In a little more than two-and-a-half years, it will be 2026. That’s when the historically high estate tax exemptions are scheduled to sunset to $5 million, the 2017 level, adjusted for inflation. Most think that number will be around $7 million.
2026: A Crystal Ball Would Be Nice
Obviously, Congress and the president can change that—increase the exemption, lower the exemption, or eliminate the “death tax” entirely. No one really knows what’s ahead. But clients with estates in the $7 million range are starting to ponder whether they should start taking steps to avoid the tax.
One idea: Give it away. Sounds easy. But there are rules.
The exemption for 2023 is $12.92 million per person. That’s for both gift and estate tax—the tax schemes are “unified.” So, if you die in 2023, that’s the amount you could give away at your death AND during lifetime. The exemption you get is the one that is in effect in the year of death. But during this period of high exemptions, you can give away more than the future reduced amount and those gifts won’t be subject to the future lower limit. But not-as-large gifts – those under that future amount – don’t get special treatment.
Let’s say Pat has an estate valued at $10 million and gives $3 million in lifetime gifts to reduce the estate to $7 million. If Pat dies in 2026 and the adjusted exemption is indeed $7 million, Pat’s remaining exclusion would be $4 million. The gift made in 2023 did not end up exceeding the future reduction, Pat gets no extra to give away.
BUT if the amount Pat gave away exceeded the future lower limit, the excess gift would escape tax. Say Pat instead made gifts of $9 million prior to 2026 and the at death the exemption was $7 million. Then Pat’s extra $2 million in gifting is not taxed. But Pat does not get additional exemption, unless Pat lives long enough that the annual inflation adjustments kick the exemption up over the $9 million already gifted.
What to Do Before 2026?
So, what can you do if you have more than $7 million and don’t want to give it all away? Lots of things, and here are a few that are really easy.
1) Spend some money. Consider treating yourself. Then, think about others, but be careful. You can’t just just toss money at friends and family without estate/gift tax consequences. Only certain spending on other people doesn’t count. You can pay education and medical expenses, but you need to pay directly to the institution or medical facility. To pay for education indirectly, you can contribute to educational 529 plans, subject to annual exclusion limits (see below).
2) Give to charity. No gifts to qualified charities are taxed. They’re donations.
3) Get married. Spouses can receive unlimited gifts so long as both are U.S. citizens. Plus, with some planning, married couples get to double the exemption. For 2023, this would mean that a married couple has a combined exemption of $25.84 million. In 2026, that’s probably $14 million.
A Commonly Misunderstood Option
4) Take advantage of the annual exclusion. The IRS lets us all give a certain amount each year. It’s called the gift tax exclusion. If you exceed the exclusion limit per person, you start to chip away at your exemption. (And you are supposed to file a gift tax return-Form 709–to inform the IRS.) The 2023 gift tax freebie limit is $17,000. You can give $17,000 to as many people as you wish and owe no tax and preserve all of your entire estate exemption. And spouses each get $17,000, giving a married couples $34,000 per person to give away.
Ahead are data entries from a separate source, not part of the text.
-- ==== Sys2Proof/Machine/Commands.lean ====
section
/-! DEFINITION. Sys2Proof/Machine/Commands.lean: the host port's registers, the command ring and its commands, contexts, drains, and
answers to faults (R228 to R231, R412 to R422). COMMAND_START reads a command of the ring; its own row then performs it. -/
namespace Sys2Proof.Machine

/-! ### Host-port registers (R413) -/

/-- DCRDB (R413): ignored, with DCRERR set, when it runs more than a ring ahead of DCRRD; and ignored while a lease reset comes (R427). -/
def execDcrdb (w : W64) (s : State) : Out :=
  let p := s.port
  if s.mgmt.resetting then .next s
  else if 2 ^ p.dcrLog.toNat < (w - p.dcrRd).toNat then .next { s with port := { p with dcrErr := true } }
  else .next { s with port := { p with dcrDb := w } }

/-- DCRERR_READ (R413): the read returns the bit and clears it. -/
def execDcrerrRead (s : State) : Out :=
  .next { s with outputs := s.outputs ++ [.dcrErr s.port.dcrErr], port := { s.port with dcrErr := false } }

/-- HOST_REGISTER_WRITE (R413): the bases and sizes change only while their ring is empty; a value the register does not have is
ignored (DESIGN CHOICE log 30). -/
def execHostRegisterWrite (reg : HostReg) (v : W64) (s : State) : Out :=
  let p := s.port
  let dcrEmpty := p.dcrDb == p.dcrRd && s.cmds.isEmpty
  let frEmpty := p.frHead == p.frTail
  match reg with
  | .dcrBase => .next (if dcrEmpty && v.toNat % 64 == 0 then { s with port := { p with dcrBase := v } } else s)
  | .dcrLog => .next (if dcrEmpty && decide (4 ≤ v.toNat) && decide (v.toNat ≤ 12) then { s with port := { p with dcrLog := v } } else s)
  | .frBase => .next (if frEmpty && v.toNat % 64 == 0 then { s with port := { p with frBase := v } } else s)
  | .frLog => .next (if frEmpty && decide (4 ≤ v.toNat) && decide (v.toNat ≤ 16) then { s with port := { p with frLog := v } } else s)
  | .frHead => .next { s with port := { p with frHead := v } }
  | .dvec => .next { s with port := { p with dvec := v } }

/-! ### Checks of a command (R413, R414) -/

/-- Bytes of BODY that the command table names for an OP. -/
def namedBytes (op : Nat) : List Nat :=
  let r := fun lo n => (List.range n).map (· + lo)
  match op with
  | 1 => r 8 4 ++ r 16 8 ++ [24]
  | 3 => [8] ++ r 16 24
  | 4 | 6 => [8] ++ r 16 8
  | 5 | 15 => r 8 2 ++ r 16 8
  | 7 => r 16 16
  | 8 => r 16 8
  | 10 => [8]
  | 11 => r 16 9
  | 12 => r 8 9
  | 13 => r 8 4
  | 14 => [8] ++ r 16 16
  | 16 => r 8 3
  | 17 => r 8 4
  | _ => []

/-- Package-wide commands. -/
def isPackageWide (op : Nat) : Bool := decide (14 ≤ op)

/-- Offsets of bad fields outside those of BODY, and of bytes of BODY that the table does not name. -/
def badFrame (op : Nat) (bs : List Byte) : List Nat :=
  (if 15 < byteAt bs 1 || (isPackageWide op && byteAt bs 1 != 0) then [1] else []) ++ (if field bs 2 2 ≠ 0 then [2] else []) ++
  ((List.range 48).map (· + 8)).filter (fun o => byteAt bs o != 0 && !(namedBytes op).contains o) ++ (if field bs 57 3 ≠ 0 then [57] else [])

/-- The state of the slot does not fit the command. -/
def wrongState (op : Nat) (st : CtxState) : Bool :=
  match op with
  | 1 | 8 => st != .free
  | 9 => st != .held
  | 12 => false
  | _ => !isPackageWide op && st == .free

def ctxCode : CtxState → Nat
  | .free => 0
  | .live => 1
  | .held => 2

/-- The PASID is held by a context other than the slot's own. -/
def pasidHeld (s : State) (slot : Nat) (p : BitVec 20) : Bool :=
  s.ctxs.any (fun c => c.1 != slot && c.2.st != .free && c.2.pasid == p)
Remember, though, that all gifts count, including ones that are not cash. Did you give your son your old car? If its value exceeds $17,000 (or $34,000 if you are married), you’ve used up a little bit of your estate tax exemption and should report it. Plus, a special rule for 529s allows you to contribute five years of gifts at once.
Easy Is Not Always Best
There are of course more elaborate planning techniques. Certain types of trusts and entities can reduce the value of your estate for estate tax purposes plus provide income tax benefits and help preserve your estate for future generations. (Rather than risking recipients using it unwisely.)
Even simple gifting should be undertaken with caution. Gifts can have an impact on income tax—both good and bad. It’s a good idea to get a full analysis of your entire tax picture. And really if your estate might be subject to estate tax, you can afford to assistance from financial, tax, and estate planning professionals to explain various strategies and weigh your options. Just keep in mind: Proper planning takes time. And 2026 is not that far away.